## Work to be completed
From the records below, please repeat exactly the line that has "line try again, oldest first. -/", the line that has "let slice := homeOf a.bay a.line", and every line between them, and nothing else.

[Records for the exercise — start]

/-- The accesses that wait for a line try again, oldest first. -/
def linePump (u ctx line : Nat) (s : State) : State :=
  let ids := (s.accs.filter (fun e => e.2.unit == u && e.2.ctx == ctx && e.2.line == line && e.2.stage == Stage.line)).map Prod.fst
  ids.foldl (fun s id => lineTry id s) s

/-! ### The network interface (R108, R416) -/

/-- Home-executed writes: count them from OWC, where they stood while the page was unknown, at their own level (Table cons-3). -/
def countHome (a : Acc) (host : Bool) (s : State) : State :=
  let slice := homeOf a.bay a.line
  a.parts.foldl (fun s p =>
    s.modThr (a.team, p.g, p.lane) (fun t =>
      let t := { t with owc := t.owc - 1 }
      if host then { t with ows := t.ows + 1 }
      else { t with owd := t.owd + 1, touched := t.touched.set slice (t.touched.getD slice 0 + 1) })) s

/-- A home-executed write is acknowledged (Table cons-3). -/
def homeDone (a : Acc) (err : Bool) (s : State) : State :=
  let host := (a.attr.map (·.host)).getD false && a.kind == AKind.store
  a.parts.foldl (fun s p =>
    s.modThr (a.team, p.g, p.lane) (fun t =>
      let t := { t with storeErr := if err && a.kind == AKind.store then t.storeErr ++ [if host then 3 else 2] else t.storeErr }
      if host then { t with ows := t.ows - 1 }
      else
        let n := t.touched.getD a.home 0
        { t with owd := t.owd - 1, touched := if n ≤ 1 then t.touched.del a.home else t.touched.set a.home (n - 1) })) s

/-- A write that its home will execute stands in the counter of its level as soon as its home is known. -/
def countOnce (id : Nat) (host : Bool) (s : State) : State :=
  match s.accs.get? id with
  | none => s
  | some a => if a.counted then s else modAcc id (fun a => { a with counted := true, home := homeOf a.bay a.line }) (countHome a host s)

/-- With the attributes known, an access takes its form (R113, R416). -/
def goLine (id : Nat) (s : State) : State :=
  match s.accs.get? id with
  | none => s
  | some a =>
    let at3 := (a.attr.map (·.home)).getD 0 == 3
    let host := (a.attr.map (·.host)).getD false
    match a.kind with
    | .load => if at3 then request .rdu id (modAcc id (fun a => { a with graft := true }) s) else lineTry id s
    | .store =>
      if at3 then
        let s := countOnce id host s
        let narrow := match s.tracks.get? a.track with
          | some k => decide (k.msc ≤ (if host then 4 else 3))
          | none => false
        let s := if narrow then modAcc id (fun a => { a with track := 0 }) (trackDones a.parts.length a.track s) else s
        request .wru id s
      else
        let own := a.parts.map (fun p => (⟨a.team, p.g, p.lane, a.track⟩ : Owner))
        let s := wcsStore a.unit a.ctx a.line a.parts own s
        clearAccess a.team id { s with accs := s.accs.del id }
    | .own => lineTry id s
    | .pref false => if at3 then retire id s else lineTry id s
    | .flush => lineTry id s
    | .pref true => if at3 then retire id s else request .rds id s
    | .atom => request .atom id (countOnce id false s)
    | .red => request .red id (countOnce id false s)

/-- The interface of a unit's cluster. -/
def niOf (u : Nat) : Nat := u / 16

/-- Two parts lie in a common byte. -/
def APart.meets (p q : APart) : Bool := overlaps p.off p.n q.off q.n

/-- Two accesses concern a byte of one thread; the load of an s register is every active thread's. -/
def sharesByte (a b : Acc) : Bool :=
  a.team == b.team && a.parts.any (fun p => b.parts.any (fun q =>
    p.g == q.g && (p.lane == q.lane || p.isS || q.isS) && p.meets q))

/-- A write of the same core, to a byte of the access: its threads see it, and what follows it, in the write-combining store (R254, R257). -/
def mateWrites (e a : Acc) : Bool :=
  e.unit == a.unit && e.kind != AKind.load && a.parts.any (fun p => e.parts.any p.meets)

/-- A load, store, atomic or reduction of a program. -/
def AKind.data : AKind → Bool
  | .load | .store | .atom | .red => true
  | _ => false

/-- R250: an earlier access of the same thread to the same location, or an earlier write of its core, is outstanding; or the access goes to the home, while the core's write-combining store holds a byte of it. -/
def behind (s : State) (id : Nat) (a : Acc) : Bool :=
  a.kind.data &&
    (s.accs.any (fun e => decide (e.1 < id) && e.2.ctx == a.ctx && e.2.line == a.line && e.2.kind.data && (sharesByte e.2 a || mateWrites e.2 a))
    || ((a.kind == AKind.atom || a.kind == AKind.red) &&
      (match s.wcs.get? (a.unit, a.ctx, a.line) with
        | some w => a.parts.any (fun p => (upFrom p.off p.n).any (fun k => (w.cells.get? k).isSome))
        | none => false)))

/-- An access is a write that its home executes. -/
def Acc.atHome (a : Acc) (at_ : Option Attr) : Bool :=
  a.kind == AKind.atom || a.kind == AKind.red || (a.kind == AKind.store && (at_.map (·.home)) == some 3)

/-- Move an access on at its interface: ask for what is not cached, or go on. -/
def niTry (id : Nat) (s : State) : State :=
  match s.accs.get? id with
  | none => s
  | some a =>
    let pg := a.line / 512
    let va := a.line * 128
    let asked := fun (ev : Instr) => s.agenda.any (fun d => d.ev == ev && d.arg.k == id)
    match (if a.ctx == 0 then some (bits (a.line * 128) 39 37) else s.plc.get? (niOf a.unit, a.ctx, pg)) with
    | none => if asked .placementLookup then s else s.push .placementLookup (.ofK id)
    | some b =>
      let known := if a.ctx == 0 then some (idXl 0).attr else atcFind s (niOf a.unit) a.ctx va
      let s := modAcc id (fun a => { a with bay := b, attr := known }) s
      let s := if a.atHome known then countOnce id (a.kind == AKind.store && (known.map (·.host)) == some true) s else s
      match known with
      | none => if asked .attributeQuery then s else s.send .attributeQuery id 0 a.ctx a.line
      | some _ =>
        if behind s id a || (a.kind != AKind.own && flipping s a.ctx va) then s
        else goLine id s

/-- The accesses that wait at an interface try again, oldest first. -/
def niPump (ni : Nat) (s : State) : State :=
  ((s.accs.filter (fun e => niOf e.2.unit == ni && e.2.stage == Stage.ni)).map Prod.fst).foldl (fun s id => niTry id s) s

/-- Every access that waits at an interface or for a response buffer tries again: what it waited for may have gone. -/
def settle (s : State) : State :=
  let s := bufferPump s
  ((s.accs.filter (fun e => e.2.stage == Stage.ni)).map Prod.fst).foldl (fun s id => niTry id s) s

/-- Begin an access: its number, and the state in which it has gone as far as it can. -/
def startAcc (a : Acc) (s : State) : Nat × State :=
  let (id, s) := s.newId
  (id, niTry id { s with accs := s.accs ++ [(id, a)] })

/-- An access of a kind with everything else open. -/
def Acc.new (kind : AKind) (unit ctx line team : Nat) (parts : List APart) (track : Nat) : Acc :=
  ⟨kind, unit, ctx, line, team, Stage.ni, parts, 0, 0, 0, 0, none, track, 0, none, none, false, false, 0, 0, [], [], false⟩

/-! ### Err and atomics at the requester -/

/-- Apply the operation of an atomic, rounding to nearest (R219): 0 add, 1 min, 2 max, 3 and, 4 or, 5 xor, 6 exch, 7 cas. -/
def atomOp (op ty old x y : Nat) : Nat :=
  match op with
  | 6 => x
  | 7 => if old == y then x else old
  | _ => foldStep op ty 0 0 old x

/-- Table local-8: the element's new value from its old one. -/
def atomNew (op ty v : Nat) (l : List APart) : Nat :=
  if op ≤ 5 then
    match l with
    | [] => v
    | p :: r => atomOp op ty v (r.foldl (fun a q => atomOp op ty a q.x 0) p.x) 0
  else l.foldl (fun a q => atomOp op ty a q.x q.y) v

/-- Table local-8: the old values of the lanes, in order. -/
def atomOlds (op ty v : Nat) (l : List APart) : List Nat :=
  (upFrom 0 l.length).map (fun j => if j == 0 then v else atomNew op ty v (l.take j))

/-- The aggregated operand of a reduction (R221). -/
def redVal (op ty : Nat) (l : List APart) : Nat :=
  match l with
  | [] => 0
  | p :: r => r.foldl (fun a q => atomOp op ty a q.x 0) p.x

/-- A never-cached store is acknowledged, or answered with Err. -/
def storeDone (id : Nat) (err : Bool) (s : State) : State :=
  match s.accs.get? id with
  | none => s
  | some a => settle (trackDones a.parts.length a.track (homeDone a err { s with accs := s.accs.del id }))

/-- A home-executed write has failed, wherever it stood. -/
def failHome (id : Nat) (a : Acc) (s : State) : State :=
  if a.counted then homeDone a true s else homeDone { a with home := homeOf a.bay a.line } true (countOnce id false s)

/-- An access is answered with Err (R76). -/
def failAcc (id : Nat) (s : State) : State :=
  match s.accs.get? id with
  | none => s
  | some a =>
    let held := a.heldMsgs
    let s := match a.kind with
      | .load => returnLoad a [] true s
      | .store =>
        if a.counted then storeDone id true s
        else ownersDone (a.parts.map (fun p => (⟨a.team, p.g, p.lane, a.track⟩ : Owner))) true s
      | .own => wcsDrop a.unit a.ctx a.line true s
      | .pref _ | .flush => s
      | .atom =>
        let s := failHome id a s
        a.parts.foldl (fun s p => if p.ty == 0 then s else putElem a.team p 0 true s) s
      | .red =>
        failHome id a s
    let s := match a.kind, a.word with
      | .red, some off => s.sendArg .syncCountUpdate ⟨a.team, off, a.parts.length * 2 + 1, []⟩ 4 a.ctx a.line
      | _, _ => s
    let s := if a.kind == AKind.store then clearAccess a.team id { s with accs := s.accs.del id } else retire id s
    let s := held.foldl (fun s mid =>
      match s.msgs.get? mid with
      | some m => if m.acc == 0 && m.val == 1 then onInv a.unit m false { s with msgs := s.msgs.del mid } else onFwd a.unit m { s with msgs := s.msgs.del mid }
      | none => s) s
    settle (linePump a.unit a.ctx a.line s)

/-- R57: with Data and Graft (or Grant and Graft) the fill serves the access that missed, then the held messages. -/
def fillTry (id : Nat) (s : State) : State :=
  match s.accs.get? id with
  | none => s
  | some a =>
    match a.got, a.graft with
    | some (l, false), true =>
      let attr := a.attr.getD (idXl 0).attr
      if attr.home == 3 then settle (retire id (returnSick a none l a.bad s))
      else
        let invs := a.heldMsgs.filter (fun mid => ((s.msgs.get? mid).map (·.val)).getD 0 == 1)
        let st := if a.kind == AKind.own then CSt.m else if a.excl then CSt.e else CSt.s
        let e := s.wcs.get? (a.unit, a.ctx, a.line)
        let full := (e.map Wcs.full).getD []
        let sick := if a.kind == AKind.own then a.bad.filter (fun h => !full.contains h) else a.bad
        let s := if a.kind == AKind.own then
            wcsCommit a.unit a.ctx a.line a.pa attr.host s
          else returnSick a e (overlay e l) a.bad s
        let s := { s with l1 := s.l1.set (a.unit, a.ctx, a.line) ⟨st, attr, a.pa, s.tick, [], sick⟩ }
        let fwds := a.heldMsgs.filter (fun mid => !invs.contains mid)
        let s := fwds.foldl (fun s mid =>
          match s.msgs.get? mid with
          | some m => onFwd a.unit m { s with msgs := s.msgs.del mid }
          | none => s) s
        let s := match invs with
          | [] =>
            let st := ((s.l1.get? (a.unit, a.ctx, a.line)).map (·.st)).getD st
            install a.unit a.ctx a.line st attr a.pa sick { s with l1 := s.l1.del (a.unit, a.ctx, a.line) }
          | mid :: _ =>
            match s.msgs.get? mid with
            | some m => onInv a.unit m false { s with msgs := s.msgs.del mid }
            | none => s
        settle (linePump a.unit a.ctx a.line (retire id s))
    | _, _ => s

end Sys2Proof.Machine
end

[Records for the exercise — finish]
[Records for the exercise — start]

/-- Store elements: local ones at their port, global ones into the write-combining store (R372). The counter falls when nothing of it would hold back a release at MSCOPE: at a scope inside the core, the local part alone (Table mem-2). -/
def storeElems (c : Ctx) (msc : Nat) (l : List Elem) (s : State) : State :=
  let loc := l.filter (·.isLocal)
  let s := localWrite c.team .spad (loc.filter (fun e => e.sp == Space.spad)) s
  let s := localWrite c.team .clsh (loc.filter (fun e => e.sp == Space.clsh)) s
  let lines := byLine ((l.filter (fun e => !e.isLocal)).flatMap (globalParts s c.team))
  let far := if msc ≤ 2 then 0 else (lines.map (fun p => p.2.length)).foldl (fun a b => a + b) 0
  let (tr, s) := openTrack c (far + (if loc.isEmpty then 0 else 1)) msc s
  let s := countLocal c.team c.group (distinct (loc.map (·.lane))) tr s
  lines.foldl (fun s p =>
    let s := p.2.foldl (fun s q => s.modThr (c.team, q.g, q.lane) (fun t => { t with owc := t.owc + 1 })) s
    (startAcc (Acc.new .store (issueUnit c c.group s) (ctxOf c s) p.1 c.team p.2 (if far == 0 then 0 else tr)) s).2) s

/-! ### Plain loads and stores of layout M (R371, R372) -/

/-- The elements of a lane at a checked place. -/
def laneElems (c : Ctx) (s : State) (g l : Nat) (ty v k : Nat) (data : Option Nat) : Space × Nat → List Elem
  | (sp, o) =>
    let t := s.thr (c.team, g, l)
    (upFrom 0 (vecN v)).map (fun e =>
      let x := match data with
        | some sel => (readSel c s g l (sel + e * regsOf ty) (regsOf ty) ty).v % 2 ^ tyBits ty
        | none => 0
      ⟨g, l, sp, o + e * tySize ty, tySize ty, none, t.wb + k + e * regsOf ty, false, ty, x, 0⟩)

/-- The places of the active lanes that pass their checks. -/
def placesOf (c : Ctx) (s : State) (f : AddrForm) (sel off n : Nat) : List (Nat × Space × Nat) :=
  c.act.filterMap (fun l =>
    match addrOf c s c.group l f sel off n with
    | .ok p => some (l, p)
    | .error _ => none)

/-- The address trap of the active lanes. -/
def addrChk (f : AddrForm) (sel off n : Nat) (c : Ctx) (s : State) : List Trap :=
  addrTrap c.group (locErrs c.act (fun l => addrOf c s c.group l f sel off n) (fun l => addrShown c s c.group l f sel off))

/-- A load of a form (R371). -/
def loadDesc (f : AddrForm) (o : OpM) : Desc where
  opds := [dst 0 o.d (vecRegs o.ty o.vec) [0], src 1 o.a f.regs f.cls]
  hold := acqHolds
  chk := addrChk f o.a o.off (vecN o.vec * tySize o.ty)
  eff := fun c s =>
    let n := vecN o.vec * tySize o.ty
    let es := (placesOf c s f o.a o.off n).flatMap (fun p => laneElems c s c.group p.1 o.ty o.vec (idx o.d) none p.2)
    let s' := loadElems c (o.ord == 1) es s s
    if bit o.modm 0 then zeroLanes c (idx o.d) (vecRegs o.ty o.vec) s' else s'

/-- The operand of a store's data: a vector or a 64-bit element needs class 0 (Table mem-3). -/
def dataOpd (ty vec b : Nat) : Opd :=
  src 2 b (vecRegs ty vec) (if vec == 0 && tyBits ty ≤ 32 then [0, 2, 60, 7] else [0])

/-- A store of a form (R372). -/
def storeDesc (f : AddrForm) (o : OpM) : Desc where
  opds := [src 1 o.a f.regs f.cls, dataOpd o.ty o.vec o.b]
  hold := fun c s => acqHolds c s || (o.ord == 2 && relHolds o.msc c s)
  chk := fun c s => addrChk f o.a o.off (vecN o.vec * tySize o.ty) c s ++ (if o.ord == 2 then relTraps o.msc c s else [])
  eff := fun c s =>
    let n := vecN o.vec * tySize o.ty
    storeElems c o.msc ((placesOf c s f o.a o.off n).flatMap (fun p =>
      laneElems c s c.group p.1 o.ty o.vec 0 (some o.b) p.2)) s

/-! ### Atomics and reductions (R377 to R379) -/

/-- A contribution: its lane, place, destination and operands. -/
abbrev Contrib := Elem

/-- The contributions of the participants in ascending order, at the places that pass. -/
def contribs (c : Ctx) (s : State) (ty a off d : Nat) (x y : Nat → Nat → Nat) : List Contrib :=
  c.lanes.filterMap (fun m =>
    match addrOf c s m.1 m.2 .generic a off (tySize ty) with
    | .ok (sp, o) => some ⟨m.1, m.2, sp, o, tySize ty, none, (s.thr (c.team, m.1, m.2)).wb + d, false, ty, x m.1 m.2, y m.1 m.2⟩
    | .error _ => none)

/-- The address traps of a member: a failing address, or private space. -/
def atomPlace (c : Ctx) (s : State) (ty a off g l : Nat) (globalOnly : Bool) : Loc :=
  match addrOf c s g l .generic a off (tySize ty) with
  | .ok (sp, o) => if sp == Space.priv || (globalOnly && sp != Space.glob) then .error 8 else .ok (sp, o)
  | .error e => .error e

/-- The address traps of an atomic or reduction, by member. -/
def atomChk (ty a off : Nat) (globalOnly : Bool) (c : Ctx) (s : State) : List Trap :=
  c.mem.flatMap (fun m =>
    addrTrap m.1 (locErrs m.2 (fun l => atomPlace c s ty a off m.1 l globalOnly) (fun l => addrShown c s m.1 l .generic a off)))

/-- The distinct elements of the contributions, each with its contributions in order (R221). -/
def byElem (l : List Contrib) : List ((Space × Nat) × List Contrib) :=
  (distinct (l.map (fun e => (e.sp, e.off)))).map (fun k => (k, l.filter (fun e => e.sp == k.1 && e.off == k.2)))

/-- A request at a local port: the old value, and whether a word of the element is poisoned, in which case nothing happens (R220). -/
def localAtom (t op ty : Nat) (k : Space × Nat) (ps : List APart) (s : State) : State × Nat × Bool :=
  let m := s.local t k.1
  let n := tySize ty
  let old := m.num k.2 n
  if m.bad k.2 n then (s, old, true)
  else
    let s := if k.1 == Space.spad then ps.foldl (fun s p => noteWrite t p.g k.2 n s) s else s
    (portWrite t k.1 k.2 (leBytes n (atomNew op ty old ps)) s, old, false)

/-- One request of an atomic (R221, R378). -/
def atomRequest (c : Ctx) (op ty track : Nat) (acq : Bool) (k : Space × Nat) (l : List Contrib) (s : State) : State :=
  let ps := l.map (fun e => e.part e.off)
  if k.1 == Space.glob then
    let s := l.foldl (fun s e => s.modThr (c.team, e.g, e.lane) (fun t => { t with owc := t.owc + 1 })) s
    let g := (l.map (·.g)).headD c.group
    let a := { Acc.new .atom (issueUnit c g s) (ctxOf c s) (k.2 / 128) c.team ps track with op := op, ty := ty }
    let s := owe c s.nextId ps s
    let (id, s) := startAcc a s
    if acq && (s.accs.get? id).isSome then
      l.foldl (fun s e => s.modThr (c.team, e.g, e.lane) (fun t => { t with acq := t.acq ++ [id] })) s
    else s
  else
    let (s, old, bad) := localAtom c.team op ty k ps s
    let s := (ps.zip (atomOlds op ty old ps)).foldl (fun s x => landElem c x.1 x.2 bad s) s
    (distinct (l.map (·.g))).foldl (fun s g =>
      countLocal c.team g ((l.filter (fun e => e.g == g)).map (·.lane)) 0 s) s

[Records for the exercise — finish]

## Solution to the problem
/-- The accesses that wait for a line try again, oldest first. -/
def linePump (u ctx line : Nat) (s : State) : State :=
  let ids := (s.accs.filter (fun e => e.2.unit == u && e.2.ctx == ctx && e.2.line == line && e.2.stage == Stage.line)).map Prod.fst
  ids.foldl (fun s id => lineTry id s) s

/-! ### The network interface (R108, R416) -/

/-- Home-executed writes: count them from OWC, where they stood while the page was unknown, at their own level (Table cons-3). -/
def countHome (a : Acc) (host : Bool) (s : State) : State :=
  let slice := homeOf a.bay a.line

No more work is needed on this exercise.